In many ways, this is the same thing as the group delay of an electronic
circuit, because it's the time delay caused by the DUT. There is even an
analog to phase (a good example of the way we use the same term to mean
different things), in that the output data may be fed back to the input
(closed-loop operation), and too much lag in arrival time (group delay) can
cause instability in the system. There are so many parallels that it might
be easy to confuse the two at times, but they do difference of course.
Feedback is still feedback, and group delay is still group delay, even if
we're talking about the human nervous system, but subtle differences seem to
trip us up sometimes. Qualifiers help, but it's often hard to see the need
for them, because *we* know what we mean, and miss the ambiguities.

The closest we can come to avoiding confusion is to address our audience
appropriately, but I've found that this is impossible on the Web (for me at
least) because the audience is infinitely varied, and sometimes
misrepresents its background and level of understanding. Not generally a
problem here with the RATs, but a problem with most of the other audio
related Web resources. I'm still new to the group, and only get to read the
posts once every few days, but I like what you guys have done with this
newsgroup. Best audio discussions on the Web.
Thanks RATs.

Now I'm puzzled a bit though. Someone, I think it was you Don, said that
group delay (in an analog system) was so named because you tested with a
group of signals. It's true that we do test group delay with a group of
data or signals that are representative of the data the DUT will be expected
to handle. However, I've never seen the term (and all that means is that
I've never seen it, not that it's never used this way) used to describe the
delay of a single element of a system. It's always used to describe the
total delay of a group of elements, and the group delay (often a curve if
the delay varies depending on the characteristics of the input) was often
calculated by summing the time delay of the individual "devices" in the
data/signal path. I could obviously pull a book off the shelf and look up a
"formal" definition, but that would only give me one technocrats
understanding of the usage, and that could be as wrong as the next fellows.
;-)

I'd like to see something more than "customary usage" here, because I've
been in a culture where the custom was to call the delay of a group of
devices the group delay, even if the group only carries a serial bit-stream
at a fixed rate. Here there is only one "signal" to test with, but you
still have a group delay.

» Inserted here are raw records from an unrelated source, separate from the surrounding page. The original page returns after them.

/-- A turn of the schedule: the cycles that pass before it, and whose turn it is. -/
structure Turn where
  dt  : Nat := 1
  who : Agent := .core 0
  deriving DecidableEq, Repr

/-- The whole part. `focus`, `site`: the thread, and the tile, whose word is executed; `fresh`: the counter free values are drawn from; `blockKey`: the
owner key under which a block of 16 bytes was last written (R14, R15); `full`: the words whose presence bit is full (R21); `badLine`: poisoned spans of 32 bytes (R93);
`floors`: until when a migrated page stays (R29); `migDone`: what device handlers were told of
their migration requests (R28); `linkDown`: since when a link is down and, if it comes back, until when (R206). -/
structure State where
  now     : Nat := 0
  agenda  : List Turn := []
  focus   : Nat := 0
  site    : Nat := 0
  fresh   : Nat := 0
  nextId  : Nat := 1
  mem     : List Host.Cell := []
  blockKey : Tab Nat := []
  full    : List Nat := []
  badLine : List Nat := []
  reqs    : List MemReq := []
  ops     : List Op := []
  smoves  : List Smove := []
  halos   : List HaloTok := []
  tinvs   : List (Nat × Nat × Nat × Nat) := []
  migs    : List Migration := []
  floors  : Tab Nat := []
  migDone : Tab Cause := []
  packets : List Packet := []
  trims   : Tab Nat := []
  permits : Tab Nat := []
  links   : Tab (Nat × Nat × Nat) := []
  flights : List Flight := []
  ctls    : List CtlFlight := []
  groves  : Tab Grove := []
  saves   : List Save := []
  saveCount : Nat := 0
  cores   : Tab Core := []
  threads : Tab Thread := []
  tiles   : Tab Tile := []
  slices  : Tab Slice := []
  dies    : Tab Die := []
  mgmt    : Mgmt := {}
  devTable : Tab (List Nat) := []
  linkDown : Tab (Nat × Option Nat) := []
  huash   : Huash := {}
  deriving DecidableEq, Repr

/-- The part right after reset (R207, R202): no grove, every table empty, the management registers at their reset values,
memory with nothing listed. Values the spec does not state are in log entries 2 and 3. -/
def State.reset : State := {}

end Sys2Proof.Machine
end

Would it be fair to say (I'm asking, not arguing)
that if it is customary for the audio community to use the term "group
delay" because it's tested with a group of signals, that this interpretation
is in reality a slight misuse of the term?

I've enjoyed the thread.

Thanks Don and Bob.

Party on,

Chuck

Don Pearce <don...@pearce.uk.com> wrote in message

news:2daa4usjudfgm2pmq...@4ax.com...

Jerry Avins

unread,
Jan 16, 2002, 4:29:18 PM1/16/02
to
Chuck wrote:
>
>
> ... I'm

> familiar with the term "group delay" as it's used in electronics, but have
> seen it used far more often (a culture thing) to refer to groups of
> mathematical routines, performed either in hardware, software, or a mix of
> the two, when used in real-time systems. An implementation of an equation
> has a group delay, because each component of the group (each low level
> equation) has some delay, and the total delay (usually given as min, max,
> and avg) of the group is often referred to as the "group delay." If the
> group delay is too long for the application, you can either work on the top
> level equation, or you can work on its component parts, changing hardware
> for software, or whatever you need to do to get the speed up and the delay
> down.

I suppose there are some circles where "group delay" describes the extra
time needed to get a bunch of people onto the bus, compared to jumping
in the car and going. The delay you described above is known as
"processing time" or "latency". I know what group delay means on a
transmission line (it's the line length divided by the group velocity),
and there are useful analogs of that in lumped-constant and certain
digital filters. Beyond that, it's beyond me.


>
> In many ways, this is the same thing as the group delay of an electronic
> circuit, because it's the time delay caused by the DUT. There is even an
> analog to phase (a good example of the way we use the same term to mean
> different things), in that the output data may be fed back to the input
> (closed-loop operation), and too much lag in arrival time (group delay) can
> cause instability in the system. There are so many parallels that it might
> be easy to confuse the two at times, but they do difference of course.
> Feedback is still feedback, and group delay is still group delay, even if
> we're talking about the human nervous system, but subtle differences seem to
> trip us up sometimes. Qualifiers help, but it's often hard to see the need
> for them, because *we* know what we mean, and miss the ambiguities.
>

Amen to that. My standard for my own technical writing (which I often
fall far short of) is to write so that even the most malicious reader
can't construe a meaning I don't intend. The "I know what that means so
you should too" trap is more than a pitfall. It often seems to be a
whirlpool actively trying to suck me in.

One has no business talking about group delay except when it can be
distinguished from phase delay. Otherwise, it's just technojargon for
"delay", and confuses a discussion with false erudition.

...

Don Pearce

unread,
Jan 16, 2002, 5:27:46 PM1/16/02
to
On Wed, 16 Jan 2002 15:28:25 -0500, "Chuck" <dv...@mindspring.com>
wrote:

OK - I think.

I would like to sum up group delay this way.
A) You put a signal in
B) you get the signal out.
Group delay is how long after A that B happens.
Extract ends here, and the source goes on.